Verifying a Bitcoin Core download means confirming two properties before you run the software: integrity (the file was not altered during download) and authenticity (the checksum list was signed by Bitcoin Core release maintainers). You check integrity by computing the SHA-256 hash of the downloaded binary and matching it against the official SHA256SUMS file. You check authenticity by verifying the PGP signature on that SHA256SUMS file against trusted developer keys. Both checks are required because an attacker who controls a mirror or intercepts your connection could serve a malicious binary with a matching checksum. Only the cryptographic signature proves the checksum list originated from someone holding a recognized private key. This guide covers why both checks matter, what files you need, step-by-step verification on Windows, macOS, and Linux, how to evaluate signing keys, what to do when verification fails, and optional hardening through reproducible builds. Commands reference Bitcoin Core 30.2, the latest stable release as of April 2026 (source: Bitcoin Core).
Researched and written by the BloFin Academy editorial team with AI-assisted drafting. Primary technical sources include the Bitcoin Core official download and verification instructions at bitcoincore.org, the verify-binaries script documentation in the bitcoin/bitcoin GitHub repository (contrib/verify-binaries/README.md), the guix.sigs repository listing release signing keys at github.com/bitcoin-core/guix.sigs, and GnuPG documentation at gnupg.org. Version data current as of April 2026.
Why do you need both a hash check and a signature check?
A hash check proves the bits on your disk match a published checksum. A signature check proves the person who published that checksum controls a recognized private key. Without the signature, an attacker who compromises a download mirror or performs a man-in-the-middle attack can replace both the binary and the checksum file, and a hash-only verification would still pass. The standard workflow verifies the signature first, then the hash. Reversing that order wastes effort because a valid hash against an unsigned or forged checksum file proves nothing about authenticity.

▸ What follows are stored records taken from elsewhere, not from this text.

-- ==== Sys2Proof/Machine/ExecFloat.lean ====
section
/-! DEFINITION. Meanings of commands. Floating-point instructions (03 R90 to R97). -/

namespace Sys2Proof.Machine
open Sys2Proof

/-- FADD: `fadd` of binary64 (d) or binary32 (R93). -/
def execFadd (at_ : Issue) (d : Bool) (fd fa fb : Reg) (s : State) : Answer := State.done (s.stage at_ (effFadd d fd fa fb))

/-- FSUB: `fsub` of binary64 (d) or binary32 (R93). -/
def execFsub (at_ : Issue) (d : Bool) (fd fa fb : Reg) (s : State) : Answer := State.done (s.stage at_ (effFsub d fd fa fb))

/-- FMUL: `fmul` of binary64 (d) or binary32 (R93). -/
def execFmul (at_ : Issue) (d : Bool) (fd fa fb : Reg) (s : State) : Answer := State.done (s.stage at_ (effFmul d fd fa fb))

/-- FDIV: `fdiv` of binary64 (d) or binary32 (R93). -/
def execFdiv (at_ : Issue) (d : Bool) (fd fa fb : Reg) (s : State) : Answer := State.done (s.stage at_ (effFdiv d fd fa fb))

/-- FSQRT: `fsqrt` (R93). -/
def execFsqrt (at_ : Issue) (d : Bool) (fd fa : Reg) (s : State) : Answer := State.done (s.stage at_ (effFsqrt d fd fa))

/-- FMIN: `fmin` of binary64 (d) or binary32 (R93). -/
def execFmin (at_ : Issue) (d : Bool) (fd fa fb : Reg) (s : State) : Answer := State.done (s.stage at_ (effFmin d fd fa fb))

/-- FMAX: `fmax` of binary64 (d) or binary32 (R93). -/
def execFmax (at_ : Issue) (d : Bool) (fd fa fb : Reg) (s : State) : Answer := State.done (s.stage at_ (effFmax d fd fa fb))

/-- FCMP_EQ: `fcmp.eq` (R93). -/
def execFcmpEq (at_ : Issue) (d : Bool) (rd fa fb : Reg) (s : State) : Answer := State.done (s.stage at_ (effFcmpEq d rd fa fb))

/-- FCMP_LT: `fcmp.lt` (R93). -/
def execFcmpLt (at_ : Issue) (d : Bool) (rd fa fb : Reg) (s : State) : Answer := State.done (s.stage at_ (effFcmpLt d rd fa fb))

/-- FCMP_LE: `fcmp.le` (R93). -/
def execFcmpLe (at_ : Issue) (d : Bool) (rd fa fb : Reg) (s : State) : Answer := State.done (s.stage at_ (effFcmpLe d rd fa fb))

/-- FCLASS: `fclass` (R93). -/
def execFclass (at_ : Issue) (d : Bool) (rd fa : Reg) (s : State) : Answer := State.done (s.stage at_ (effFclass d rd fa))

/-- FCVT_L: `fcvt.l` (R94). -/
def execFcvtL (at_ : Issue) (d : Bool) (rd fa : Reg) (s : State) : Answer := State.done (s.stage at_ (effFcvtL d rd fa))

/-- FCVT_LU: `fcvt.lu` (R94). -/
def execFcvtLu (at_ : Issue) (d : Bool) (rd fa : Reg) (s : State) : Answer := State.done (s.stage at_ (effFcvtLu d rd fa))

/-- FCVT_FL: `fcvt.fl` (R93). -/
def execFcvtFl (at_ : Issue) (d : Bool) (fd ra : Reg) (s : State) : Answer := State.done (s.stage at_ (effFcvtFl d fd ra))

/-- FCVT_FLU: `fcvt.flu` (R93). -/
def execFcvtFlu (at_ : Issue) (d : Bool) (fd ra : Reg) (s : State) : Answer := State.done (s.stage at_ (effFcvtFlu d fd ra))

/-- FCVT_P: `fcvt.p` (R93). -/
def execFcvtP (at_ : Issue) (d : Bool) (fd fa : Reg) (s : State) : Answer := State.done (s.stage at_ (effFcvtP d fd fa))

/-- FMV_GF: `fmv.gf` (R93). -/
def execFmvGf (at_ : Issue) (d : Bool) (fd ra : Reg) (s : State) : Answer := State.done (s.stage at_ (effFmvGf d fd ra))

/-- FMV_FG: `fmv.fg` (R93). -/
def execFmvFg (at_ : Issue) (d : Bool) (rd fa : Reg) (s : State) : Answer := State.done (s.stage at_ (effFmvFg d rd fa))

/-- FMA: `fma` (R93). -/
def execFma (at_ : Issue) (d : Bool) (fd fa fb fc : BitVec 5) (s : State) : Answer := State.done (s.stage at_ (effFma d fd fa fb fc))

/-- FMS: `fms` (R93). -/
def execFms (at_ : Issue) (d : Bool) (fd fa fb fc : BitVec 5) (s : State) : Answer := State.done (s.stage at_ (effFms d fd fa fb fc))

/-- FNMA: `fnma` (R93). -/
def execFnma (at_ : Issue) (d : Bool) (fd fa fb fc : BitVec 5) (s : State) : Answer := State.done (s.stage at_ (effFnma d fd fa fb fc))

/-- FNMS: `fnms` (R93). -/
def execFnms (at_ : Issue) (d : Bool) (fd fa fb fc : BitVec 5) (s : State) : Answer := State.done (s.stage at_ (effFnms d fd fa fb fc))

end Sys2Proof.Machine
end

What the hash proves and what it does not
The SHA-256 hash function takes an input of any size and produces a fixed 64-character hexadecimal output. If even a single bit changes in the input, the output changes unpredictably. When the hash you compute locally matches the corresponding line in SHA256SUMS, you know the file on your disk is byte-for-byte identical to the file the developers published. The hash does not tell you who created the checksum file. It does not tell you whether the binary is free of bugs. It confirms the identity of the file, not origin or safety.
What the signature proves and what it does not
A PGP signature over SHA256SUMS proves that someone holding a specific private key signed that exact file and that the file has not been modified since signing. If you have independently verified the corresponding public key fingerprint against official sources, you can attribute the signature to a Bitcoin Core release maintainer. The signature does not prove the developers' machines were clean when they built the binary. It does not prove the code is free of vulnerabilities. It proves the origin and integrity of the checksum list itself.
Why order matters
Verify the signature on SHA256SUMS first. If the signature is invalid, every hash comparison against that file is meaningless. Only after confirming "Good signature" from a trusted key should you compute the hash of your downloaded binary. This order prevents a false sense of security from a hash match against a forged checksum file.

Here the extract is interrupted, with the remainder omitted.